The man behind the lens was Felice Beato, a young Corfiot photographer intent on creating a name for himself. Having gone to India to capture the aftermath of the Indian Mutiny, he travelled to the palace of Secundra Bagh in Lucknow, where several thousand rebels had been slaughtered in some of the fiercest fighting with British and East India Company regiments. With an eye for the dramatic, he rearranged the skeletal remains of the Mutineers in a gruesome composition in front of the palace.
His career soon took him to China in 1860, where he photographed Taku Fort outside Peking after fighting had ceased. While British casualties had already been removed from the scene, Beato demanded that no one should disturb the “beautiful bodies” of the enemy casualties.
He also recorded the emperor’s Summer Palace, which had been looted by Anglo-French forces. He later photographed the same sweep of serene pleasure grounds — this time the palace had been razed to the ground.
The photographs, when they appeared in Britain, established his reputation as a war photographer and were bound into books.

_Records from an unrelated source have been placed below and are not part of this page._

/-- Proxied commands that it ends: those not forwarded yet, which have not started, and those whose results were on their way to
host memory, since DMA into it stops (R366). What executes at a member goes on there, and its completion is discarded. -/
def proxiedEnds (m : Mbox) : List Cmd :=
  (m.proxied.filter fun p => p.cmd.path == .pcie && p.stage != .forwarded).map (·.cmd)

/-- The transfers, requests and waits of commands that have ended move nothing more. -/
def dropTransfers (s : State) (cs : List Cmd) : State :=
  let mine (o : Owner) : Bool := match o with | .dma c | .data c | .proxy c => cs.contains c | _ => false
  { s with
    fabric := { s.fabric with
      bulks := s.fabric.bulks.filter fun b => !mine b.owner
      lateReads := s.fabric.lateReads ++ (s.fabric.bulks.filter fun b => b.inward && mine b.owner).map fun b => (b.node, b.tid)
      txns := s.fabric.txns.map fun t => if mine t.owner then { t with owner := .nobody } else t
      arrivals := s.fabric.arrivals.filter fun a => !(cs.any fun c => a.1 == cmdKey c)
      waiting := s.fabric.waiting.filter fun r => match r.by_ with
        | .command c _ _ => !cs.contains c
        | _ => true }
    mbox := { s.mbox with awaiting := s.mbox.awaiting.filter fun a => !cs.contains a.cmd }
    mem := { s.mem with
      ends := s.mem.ends.filter fun e => match e with
        | .command c _ => !cs.contains c
        | .bulk .. => true
      acks := s.mem.acks.filter fun a => match a.what with
        | .dma c _ _ => !cs.contains c
        | _ => true } }

/-- Configuration of the function after a reset of it or of its link: bits that clear only by a write stay (PCI Express;
PRESUMED, log 111). -/
def Mbox.functionReset (m : Mbox) : Mbox :=
  { m with
    memEnable := false
    pcie := { aerStatus := m.pcie.aerStatus, linkRate := m.pcie.linkRate, linkWidth := m.pcie.linkWidth, flit := m.pcie.flit } }

/-- The link is down: it has no rate and no width (R356). -/
def Mbox.linkDown (m : Mbox) : Mbox := { m with pcie := { m.pcie with linkRate := 0, linkWidth := 0, flit := false } }

/-- Rings and registers at the reset values of R361; what R366 keeps is kept. -/
def resetRings (m : Mbox) : Mbox :=
  { m with
    sqTail := Vector.replicate 4 0, eqHead := 0, ringBase := Vector.replicate 5 0, ringSize := Vector.replicate 5 0
    ringOn := Vector.replicate 5 false, ringHead := Vector.replicate 5 0, phase := true
    ringErr := Vector.replicate 5 0, winBase := Vector.replicate 4 0xFFFF_1000_0000_0000#64, winErr := false
    winCause := 0, winErrAddr := 0, evtMask := 0, evtVec := Vector.replicate 64 0, coalCount := 1, coalDelay := 0
    sinceIrq := Vector.replicate 64 0, heldCompletions := [], killed := [], rrNext := 0
    awaiting := m.awaiting.filter fun a => !(resetEnds m).contains a.cmd
    executing := (m.executing.filter fun e => !(resetEnds m).contains e.cmd).map fun e =>
      if e.cmd.path = .pcie then { e with discard := true } else e
    proxied := (m.proxied.filter fun p => !(proxiedEnds m).contains p.cmd).map fun p =>
      if p.cmd.path = .pcie then { p with discard := true } else p }
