/-- Lowest input voltage at a power-down: the current excursion's, else the last sample (R456). -/
def lowestVoltage (s : State) (mv : Nat) : Nat := min mv ((s.power.excursion.map (·.lowMv)).getD mv)

def isPowered (s : State) : Bool := s.power.mode != .off && s.power.mode != .standby

/-- A module that is in Standby is Off once its input leaves the operating range (R458). -/
def inputGone (s : State) : State :=
  { s with power := { s.power with mode := if s.power.mode = .standby then .off else s.power.mode } }

/-- The reset level (R456): the clocks stop, one halting up frame goes out, the record is written, the rails go off. -/
def supplyDown (s : State) (cause mv : Nat) : State :=
  let s := { s with power := { s.power with vinMv := mv } }
  if isPowered s then
    let low := lowestVoltage s mv
    let s := haltingUp s
    railsDown s .off cause low
  else inputGone s

/-! ### Power-on (R400, R403, R409, R420, R421, R426 to R428, R330) -/

/-- The boot record's field check of R403. -/
def bootFieldsOk (b : BootRecord) : Bool :=
  decide (b.activeSlot ≤ 1) && decide (b.trialSlot.getD 0 ≤ 1) && decide (b.keyFloor ≤ 3)

/-- Ports as the profile's modes give them at power-on, to train on the lanes that passed self-test and be gated (R274, R430). -/
def bootPorts (us : List UnitEntry) (modes : Nat) : Vector Port 12 :=
  Vector.ofFn fun i : Fin 12 =>
    { Port.reset i.val with
      present := (portShape modes i.val).1
      lanes := BitVec.ofNat 8 (usableLanes us i.val (portShape modes i.val).2) }

/-- Steps 2 to 4 of R426 after Rilut has started: rails, LPDDR5X trained and zeroed (R330), microcode, self-test, ports
training. -/
def bringUp (s : State) (b : BootIn) : State :=
  let lost := Vector.ofFn fun d : Fin 20 =>
    b.untrained.contains d || b.failedUnits.contains ⟨9, 0x0B + d.val / 5, d.val % 5⟩
  let gone := Vector.ofFn fun g : Fin 4 => decide (2 ≤ ((List.range 5).filter fun k => lost.toList.getD (5 * g.val + k) false).length)
  let s := { s with mem := { s.mem with devLost := lost, groupGone := gone, dram := [], stripes := [] }
                    units := bootUnits s.flash b }
  let pipes : Vector (Fin 2) 6 := Vector.ofFn fun i => if b.failedUnits.contains ⟨0xA, 8, 2 * i.val⟩ then 1 else s.reduce.pipes[i]
  let s := { s with reduce := { s.reduce with pipes := pipes } }
  let s := b.failedUnits.foldl (fun s u => match ownNumber u with
    | some n => if 2 < u.kind then standIn s u n else s
    | none => s) s
  let s := { s with fw := { s.fw with chosenProfile := b.profileSel.toFin, profileSource := 1 }
                    power := { s.power with profileSel := b.profileSel } }
  let p := (profiles s)[s.fw.chosenProfile]
  let s := settleClock { s with
    fw := { s.fw with activeProfile := s.fw.chosenProfile, profile := p }
    power := { s.power with capW := p.capW, ceilMhz := p.ceilMhz, loopMhz := p.ceilMhz }
    fabric := { s.fabric with ports := bootPorts s.units p.ports.toNat } }
  checkReady s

The National Army Museum, in London, is devoting its White Space Gallery to a new exhibition of the work of four pioneering war photographers: Felice Beato, Roger Fenton, James Robertson and Josh McCosh.
Several years earlier Roger Fenton was commissioned as the first official military photographer to go to the Crimea. He was sent out by Prince Albert, and it was hoped that his photographs would help to counter the increasing hostility to the war in Britain.
The Times special correspondent William Howard Russell, whose picture Fenton took, was among those who stirred public outrage about soldiers’ living conditions in the Crimea. “The commonest accessories of a hospital are wanting; there is not the least attention paid to decency or cleanliness . . . and, for all I can observe, these men die without the least effort being made to save them,” he wrote.
Fenton’s photographs of soldiers in theatre were the first of their kind. However, they contained no dead bodies but, instead, soldiers posing in peaceful scenes. One, L’Entente Cordiale, shows a group of French and British soldiers relaxing with a drink; in another the soldiers show off their newly arrived sheepskins — in spring.
Fenton’s most celebrated image is The Valley of the Shadow of Death. The desolate valley, littered with round shot and shell, was the scene of the disastrous charge of the Light Brigade at the Battle of Balaclava.
Although he was not immediately endangered by the fighting, Fenton was at the same risk of disease as the soldiers. Indeed, on different occasions he suffered from both broken ribs and cholera. He organised his own transport through the Crimea, travelling with all his equipment in an old horse-drawn wine merchant’s van — an easy target for enemy attack. Inside was a darkroom and space for him to sleep. In letters home he often grumbled about the heat, flies and dust that plagued his equipment.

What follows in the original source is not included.